ASSIGNMENT
Set out exactly every line of the entries below, starting at the line that holds "if c.get (F.SOR_CLASS_CTL_MIN_CELLS" and stopping after the line that holds "y0 := min a.y0".

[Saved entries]
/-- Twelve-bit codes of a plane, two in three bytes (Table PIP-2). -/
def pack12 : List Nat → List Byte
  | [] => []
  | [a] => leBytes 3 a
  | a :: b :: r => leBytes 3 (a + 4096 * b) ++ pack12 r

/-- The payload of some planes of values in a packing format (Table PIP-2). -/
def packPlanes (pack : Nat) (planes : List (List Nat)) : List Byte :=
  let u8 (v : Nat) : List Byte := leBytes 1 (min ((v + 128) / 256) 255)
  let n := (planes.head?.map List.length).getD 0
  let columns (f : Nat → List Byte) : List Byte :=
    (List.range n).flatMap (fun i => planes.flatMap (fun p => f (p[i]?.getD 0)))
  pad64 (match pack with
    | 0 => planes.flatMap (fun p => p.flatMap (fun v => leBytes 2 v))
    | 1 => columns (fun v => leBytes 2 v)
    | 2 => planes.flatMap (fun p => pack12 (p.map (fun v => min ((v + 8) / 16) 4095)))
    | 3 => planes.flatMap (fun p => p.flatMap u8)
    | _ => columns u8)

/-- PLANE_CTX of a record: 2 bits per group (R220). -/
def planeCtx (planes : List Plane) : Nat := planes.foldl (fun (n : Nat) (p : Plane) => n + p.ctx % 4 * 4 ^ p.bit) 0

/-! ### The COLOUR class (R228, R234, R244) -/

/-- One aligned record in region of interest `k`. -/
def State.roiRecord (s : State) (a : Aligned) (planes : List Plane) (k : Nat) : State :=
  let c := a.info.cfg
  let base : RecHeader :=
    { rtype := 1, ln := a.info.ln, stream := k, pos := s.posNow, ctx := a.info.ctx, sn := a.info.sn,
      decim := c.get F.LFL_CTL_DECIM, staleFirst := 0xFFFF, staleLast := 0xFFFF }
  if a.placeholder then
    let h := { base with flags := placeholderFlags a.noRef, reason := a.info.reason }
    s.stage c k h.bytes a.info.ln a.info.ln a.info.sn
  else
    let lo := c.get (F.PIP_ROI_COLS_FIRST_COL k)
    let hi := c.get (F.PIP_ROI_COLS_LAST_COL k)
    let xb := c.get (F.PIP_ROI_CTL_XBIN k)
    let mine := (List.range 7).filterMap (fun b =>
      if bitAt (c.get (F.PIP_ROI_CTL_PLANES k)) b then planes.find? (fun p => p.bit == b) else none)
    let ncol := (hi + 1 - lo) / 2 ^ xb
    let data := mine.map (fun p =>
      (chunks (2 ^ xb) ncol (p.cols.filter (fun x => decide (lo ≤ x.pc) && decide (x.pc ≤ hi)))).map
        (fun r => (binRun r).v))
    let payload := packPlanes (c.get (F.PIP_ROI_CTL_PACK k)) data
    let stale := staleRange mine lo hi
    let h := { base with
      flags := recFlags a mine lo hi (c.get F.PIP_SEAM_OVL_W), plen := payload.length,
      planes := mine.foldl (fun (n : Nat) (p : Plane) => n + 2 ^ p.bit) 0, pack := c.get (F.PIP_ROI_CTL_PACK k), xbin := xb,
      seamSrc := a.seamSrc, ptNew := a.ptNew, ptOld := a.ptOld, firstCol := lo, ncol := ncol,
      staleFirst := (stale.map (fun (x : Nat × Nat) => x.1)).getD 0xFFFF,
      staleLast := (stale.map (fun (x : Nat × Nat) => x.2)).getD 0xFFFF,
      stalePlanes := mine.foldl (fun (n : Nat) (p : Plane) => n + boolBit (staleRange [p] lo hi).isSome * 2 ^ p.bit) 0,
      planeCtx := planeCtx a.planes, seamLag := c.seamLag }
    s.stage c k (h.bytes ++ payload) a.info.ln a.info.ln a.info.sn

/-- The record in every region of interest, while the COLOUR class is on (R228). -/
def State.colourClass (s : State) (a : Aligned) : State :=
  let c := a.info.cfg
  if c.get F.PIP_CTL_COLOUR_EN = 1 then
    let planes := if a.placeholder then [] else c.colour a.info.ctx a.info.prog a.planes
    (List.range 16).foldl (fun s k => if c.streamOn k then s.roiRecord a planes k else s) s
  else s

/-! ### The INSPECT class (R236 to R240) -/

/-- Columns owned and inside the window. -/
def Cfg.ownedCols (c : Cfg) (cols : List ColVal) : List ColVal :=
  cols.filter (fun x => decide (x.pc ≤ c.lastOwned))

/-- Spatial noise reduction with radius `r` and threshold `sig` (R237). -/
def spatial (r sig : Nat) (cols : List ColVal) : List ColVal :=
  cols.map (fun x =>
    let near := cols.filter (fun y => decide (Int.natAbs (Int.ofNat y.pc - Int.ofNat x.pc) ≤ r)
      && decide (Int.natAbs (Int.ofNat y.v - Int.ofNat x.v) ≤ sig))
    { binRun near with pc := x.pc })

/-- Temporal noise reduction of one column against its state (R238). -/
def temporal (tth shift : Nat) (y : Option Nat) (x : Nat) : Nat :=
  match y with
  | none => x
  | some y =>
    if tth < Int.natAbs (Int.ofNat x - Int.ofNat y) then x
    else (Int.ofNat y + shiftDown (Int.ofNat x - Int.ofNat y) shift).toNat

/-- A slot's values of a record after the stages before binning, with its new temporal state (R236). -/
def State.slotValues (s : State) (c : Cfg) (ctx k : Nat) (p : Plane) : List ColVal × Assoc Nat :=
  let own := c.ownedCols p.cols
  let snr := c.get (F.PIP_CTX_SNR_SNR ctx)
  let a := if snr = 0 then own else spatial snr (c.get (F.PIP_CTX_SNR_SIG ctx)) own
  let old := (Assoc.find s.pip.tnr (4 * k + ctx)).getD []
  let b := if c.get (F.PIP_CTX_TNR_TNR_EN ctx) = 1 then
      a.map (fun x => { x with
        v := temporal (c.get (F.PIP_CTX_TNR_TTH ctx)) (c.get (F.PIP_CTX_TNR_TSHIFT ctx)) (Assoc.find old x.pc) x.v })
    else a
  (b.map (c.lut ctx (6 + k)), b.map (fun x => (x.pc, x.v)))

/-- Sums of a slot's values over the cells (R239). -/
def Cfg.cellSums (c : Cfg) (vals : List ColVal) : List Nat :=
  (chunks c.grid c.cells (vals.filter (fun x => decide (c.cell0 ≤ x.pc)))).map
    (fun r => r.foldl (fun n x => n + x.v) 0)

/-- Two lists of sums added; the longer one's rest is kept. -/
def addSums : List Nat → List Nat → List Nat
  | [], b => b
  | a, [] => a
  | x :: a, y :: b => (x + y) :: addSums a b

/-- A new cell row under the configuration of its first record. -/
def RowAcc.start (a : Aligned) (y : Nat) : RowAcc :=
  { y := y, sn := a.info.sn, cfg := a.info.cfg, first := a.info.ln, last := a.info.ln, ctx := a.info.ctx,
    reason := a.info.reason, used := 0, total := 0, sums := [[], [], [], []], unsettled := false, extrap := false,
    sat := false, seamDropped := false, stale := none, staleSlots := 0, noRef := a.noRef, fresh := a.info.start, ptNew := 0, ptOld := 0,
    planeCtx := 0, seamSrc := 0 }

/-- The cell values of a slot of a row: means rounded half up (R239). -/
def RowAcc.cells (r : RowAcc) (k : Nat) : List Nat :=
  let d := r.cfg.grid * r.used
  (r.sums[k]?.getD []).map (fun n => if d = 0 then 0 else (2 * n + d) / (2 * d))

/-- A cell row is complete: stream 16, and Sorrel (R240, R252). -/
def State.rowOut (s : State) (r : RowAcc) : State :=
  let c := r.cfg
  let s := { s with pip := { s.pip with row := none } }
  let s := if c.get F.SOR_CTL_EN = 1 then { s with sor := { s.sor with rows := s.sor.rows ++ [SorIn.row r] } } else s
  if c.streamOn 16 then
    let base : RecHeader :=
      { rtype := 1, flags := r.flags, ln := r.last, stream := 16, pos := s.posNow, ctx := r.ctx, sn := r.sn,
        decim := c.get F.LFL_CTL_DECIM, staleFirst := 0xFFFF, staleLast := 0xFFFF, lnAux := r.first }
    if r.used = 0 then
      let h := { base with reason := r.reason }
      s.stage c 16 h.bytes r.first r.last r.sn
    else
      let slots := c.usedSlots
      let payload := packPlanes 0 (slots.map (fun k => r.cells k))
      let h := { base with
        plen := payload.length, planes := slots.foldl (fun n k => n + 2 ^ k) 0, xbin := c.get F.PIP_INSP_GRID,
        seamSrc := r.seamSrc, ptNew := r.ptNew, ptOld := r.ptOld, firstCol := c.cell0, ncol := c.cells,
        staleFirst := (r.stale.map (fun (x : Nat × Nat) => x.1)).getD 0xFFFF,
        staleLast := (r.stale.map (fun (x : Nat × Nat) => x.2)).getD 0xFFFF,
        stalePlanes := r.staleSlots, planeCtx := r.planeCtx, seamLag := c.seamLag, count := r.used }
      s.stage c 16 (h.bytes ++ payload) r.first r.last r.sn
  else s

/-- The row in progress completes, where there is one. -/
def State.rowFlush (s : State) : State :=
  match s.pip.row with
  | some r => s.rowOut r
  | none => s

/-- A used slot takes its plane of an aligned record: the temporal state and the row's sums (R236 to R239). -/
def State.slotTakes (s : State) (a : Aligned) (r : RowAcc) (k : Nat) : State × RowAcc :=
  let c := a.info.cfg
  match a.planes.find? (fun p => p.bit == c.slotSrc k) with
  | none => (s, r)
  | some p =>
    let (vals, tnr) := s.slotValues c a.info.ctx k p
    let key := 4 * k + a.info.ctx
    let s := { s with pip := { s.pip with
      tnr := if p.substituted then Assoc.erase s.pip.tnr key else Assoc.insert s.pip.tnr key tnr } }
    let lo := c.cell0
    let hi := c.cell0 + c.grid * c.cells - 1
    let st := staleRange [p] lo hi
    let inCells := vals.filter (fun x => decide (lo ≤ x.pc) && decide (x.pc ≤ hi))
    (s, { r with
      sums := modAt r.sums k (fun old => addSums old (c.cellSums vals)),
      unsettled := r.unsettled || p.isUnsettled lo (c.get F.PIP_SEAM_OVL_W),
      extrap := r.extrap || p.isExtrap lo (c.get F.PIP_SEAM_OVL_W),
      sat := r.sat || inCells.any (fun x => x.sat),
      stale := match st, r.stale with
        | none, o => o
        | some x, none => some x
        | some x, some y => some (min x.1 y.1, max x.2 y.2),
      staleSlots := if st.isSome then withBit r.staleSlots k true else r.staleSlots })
...
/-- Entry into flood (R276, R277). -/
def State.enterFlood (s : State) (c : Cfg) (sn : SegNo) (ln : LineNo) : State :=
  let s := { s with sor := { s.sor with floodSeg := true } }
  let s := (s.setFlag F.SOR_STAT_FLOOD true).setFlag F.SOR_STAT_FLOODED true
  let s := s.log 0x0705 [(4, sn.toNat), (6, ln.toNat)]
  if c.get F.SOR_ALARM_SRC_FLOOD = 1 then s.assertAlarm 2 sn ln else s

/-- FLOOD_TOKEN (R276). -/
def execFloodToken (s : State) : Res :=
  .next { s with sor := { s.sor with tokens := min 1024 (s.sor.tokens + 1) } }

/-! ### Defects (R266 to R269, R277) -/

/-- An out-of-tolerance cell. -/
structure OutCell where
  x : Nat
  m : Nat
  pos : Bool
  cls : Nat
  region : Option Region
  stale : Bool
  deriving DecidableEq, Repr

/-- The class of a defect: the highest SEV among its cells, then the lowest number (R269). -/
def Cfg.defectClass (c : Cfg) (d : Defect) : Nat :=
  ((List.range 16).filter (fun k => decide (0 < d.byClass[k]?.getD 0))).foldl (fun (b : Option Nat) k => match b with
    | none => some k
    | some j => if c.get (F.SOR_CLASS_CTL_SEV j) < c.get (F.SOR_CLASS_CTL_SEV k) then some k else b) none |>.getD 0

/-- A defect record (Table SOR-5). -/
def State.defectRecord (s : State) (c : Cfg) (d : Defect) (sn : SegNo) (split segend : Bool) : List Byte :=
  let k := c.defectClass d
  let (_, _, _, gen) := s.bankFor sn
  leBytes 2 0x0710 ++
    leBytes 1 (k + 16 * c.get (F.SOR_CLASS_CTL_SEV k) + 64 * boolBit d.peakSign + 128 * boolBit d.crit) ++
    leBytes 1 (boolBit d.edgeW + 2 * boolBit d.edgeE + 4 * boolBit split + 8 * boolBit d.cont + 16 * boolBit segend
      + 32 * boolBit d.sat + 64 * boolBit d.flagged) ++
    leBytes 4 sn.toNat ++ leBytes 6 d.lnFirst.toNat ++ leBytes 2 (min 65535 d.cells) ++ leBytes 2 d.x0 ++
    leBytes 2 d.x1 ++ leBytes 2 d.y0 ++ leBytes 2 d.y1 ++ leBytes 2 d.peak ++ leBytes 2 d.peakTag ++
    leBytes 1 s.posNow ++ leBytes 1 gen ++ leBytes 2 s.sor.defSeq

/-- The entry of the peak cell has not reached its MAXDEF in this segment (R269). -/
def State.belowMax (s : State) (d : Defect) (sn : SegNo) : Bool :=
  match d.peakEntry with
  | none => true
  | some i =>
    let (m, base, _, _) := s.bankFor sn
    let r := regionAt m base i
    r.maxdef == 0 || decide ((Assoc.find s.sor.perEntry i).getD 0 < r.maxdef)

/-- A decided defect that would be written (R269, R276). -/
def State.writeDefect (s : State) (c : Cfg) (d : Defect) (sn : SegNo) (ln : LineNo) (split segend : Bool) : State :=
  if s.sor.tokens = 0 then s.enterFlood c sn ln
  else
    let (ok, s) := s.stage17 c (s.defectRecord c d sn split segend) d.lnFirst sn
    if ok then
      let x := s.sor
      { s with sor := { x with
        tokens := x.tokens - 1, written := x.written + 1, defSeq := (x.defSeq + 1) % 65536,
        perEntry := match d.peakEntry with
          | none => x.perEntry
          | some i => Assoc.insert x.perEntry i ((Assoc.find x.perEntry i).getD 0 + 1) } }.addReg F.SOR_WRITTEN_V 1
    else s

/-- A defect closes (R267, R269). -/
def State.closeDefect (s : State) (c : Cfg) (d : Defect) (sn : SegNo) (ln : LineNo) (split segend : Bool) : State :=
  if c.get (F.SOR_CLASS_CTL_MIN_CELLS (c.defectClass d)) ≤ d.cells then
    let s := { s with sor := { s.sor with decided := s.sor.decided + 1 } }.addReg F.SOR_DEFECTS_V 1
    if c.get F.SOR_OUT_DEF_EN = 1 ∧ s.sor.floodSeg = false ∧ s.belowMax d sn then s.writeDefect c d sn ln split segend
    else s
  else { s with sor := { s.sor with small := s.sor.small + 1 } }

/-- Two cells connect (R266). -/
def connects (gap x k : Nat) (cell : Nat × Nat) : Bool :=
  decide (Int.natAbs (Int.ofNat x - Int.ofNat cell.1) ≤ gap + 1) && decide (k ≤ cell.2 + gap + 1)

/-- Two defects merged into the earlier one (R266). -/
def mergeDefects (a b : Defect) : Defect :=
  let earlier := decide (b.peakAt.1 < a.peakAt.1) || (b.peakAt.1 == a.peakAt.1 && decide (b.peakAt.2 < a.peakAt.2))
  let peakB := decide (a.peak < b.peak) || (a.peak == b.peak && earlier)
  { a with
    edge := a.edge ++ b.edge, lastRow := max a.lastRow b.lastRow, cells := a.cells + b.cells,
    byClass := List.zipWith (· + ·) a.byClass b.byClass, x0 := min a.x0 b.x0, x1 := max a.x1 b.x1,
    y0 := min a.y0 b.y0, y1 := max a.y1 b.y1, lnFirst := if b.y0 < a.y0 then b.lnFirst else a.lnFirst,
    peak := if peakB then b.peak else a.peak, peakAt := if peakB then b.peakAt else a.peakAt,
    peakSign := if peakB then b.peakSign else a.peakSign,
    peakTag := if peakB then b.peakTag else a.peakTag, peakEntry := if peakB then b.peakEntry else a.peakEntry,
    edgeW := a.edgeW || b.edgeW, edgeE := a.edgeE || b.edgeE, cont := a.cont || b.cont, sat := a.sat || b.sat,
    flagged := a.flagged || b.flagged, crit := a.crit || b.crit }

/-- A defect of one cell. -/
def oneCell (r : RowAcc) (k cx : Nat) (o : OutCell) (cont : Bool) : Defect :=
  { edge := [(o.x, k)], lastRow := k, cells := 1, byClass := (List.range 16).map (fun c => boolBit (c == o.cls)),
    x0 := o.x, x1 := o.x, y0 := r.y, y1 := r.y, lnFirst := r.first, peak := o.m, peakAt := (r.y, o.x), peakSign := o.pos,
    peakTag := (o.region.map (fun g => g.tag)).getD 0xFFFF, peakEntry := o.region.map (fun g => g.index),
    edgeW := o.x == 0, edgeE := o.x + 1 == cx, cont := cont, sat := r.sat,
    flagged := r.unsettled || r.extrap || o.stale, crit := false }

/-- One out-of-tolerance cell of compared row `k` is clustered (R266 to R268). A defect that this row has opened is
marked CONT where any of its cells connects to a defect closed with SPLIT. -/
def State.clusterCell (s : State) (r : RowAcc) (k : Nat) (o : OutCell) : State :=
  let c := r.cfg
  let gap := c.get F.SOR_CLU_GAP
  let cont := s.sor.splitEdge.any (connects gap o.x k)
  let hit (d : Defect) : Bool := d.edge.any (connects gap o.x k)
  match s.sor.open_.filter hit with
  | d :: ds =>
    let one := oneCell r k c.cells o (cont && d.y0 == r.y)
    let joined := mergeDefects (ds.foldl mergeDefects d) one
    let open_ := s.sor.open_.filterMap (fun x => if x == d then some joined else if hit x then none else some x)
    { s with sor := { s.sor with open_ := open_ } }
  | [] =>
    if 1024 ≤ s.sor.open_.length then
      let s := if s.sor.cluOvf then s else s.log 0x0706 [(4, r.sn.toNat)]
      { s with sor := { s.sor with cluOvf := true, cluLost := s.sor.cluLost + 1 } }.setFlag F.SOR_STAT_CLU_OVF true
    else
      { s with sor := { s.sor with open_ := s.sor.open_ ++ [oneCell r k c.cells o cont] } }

TASK OUTPUT
  if c.get (F.SOR_CLASS_CTL_MIN_CELLS (c.defectClass d)) ≤ d.cells then
    let s := { s with sor := { s.sor with decided := s.sor.decided + 1 } }.addReg F.SOR_DEFECTS_V 1
    if c.get F.SOR_OUT_DEF_EN = 1 ∧ s.sor.floodSeg = false ∧ s.belowMax d sn then s.writeDefect c d sn ln split segend
    else s
  else { s with sor := { s.sor with small := s.sor.small + 1 } }

/-- Two cells connect (R266). -/
def connects (gap x k : Nat) (cell : Nat × Nat) : Bool :=
  decide (Int.natAbs (Int.ofNat x - Int.ofNat cell.1) ≤ gap + 1) && decide (k ≤ cell.2 + gap + 1)

/-- Two defects merged into the earlier one (R266). -/
def mergeDefects (a b : Defect) : Defect :=
  let earlier := decide (b.peakAt.1 < a.peakAt.1) || (b.peakAt.1 == a.peakAt.1 && decide (b.peakAt.2 < a.peakAt.2))
  let peakB := decide (a.peak < b.peak) || (a.peak == b.peak && earlier)
  { a with
    edge := a.edge ++ b.edge, lastRow := max a.lastRow b.lastRow, cells := a.cells + b.cells,
    byClass := List.zipWith (· + ·) a.byClass b.byClass, x0 := min a.x0 b.x0, x1 := max a.x1 b.x1,
    y0 := min a.y0 b.y0, y1 := max a.y1 b.y1, lnFirst := if b.y0 < a.y0 then b.lnFirst else a.lnFirst,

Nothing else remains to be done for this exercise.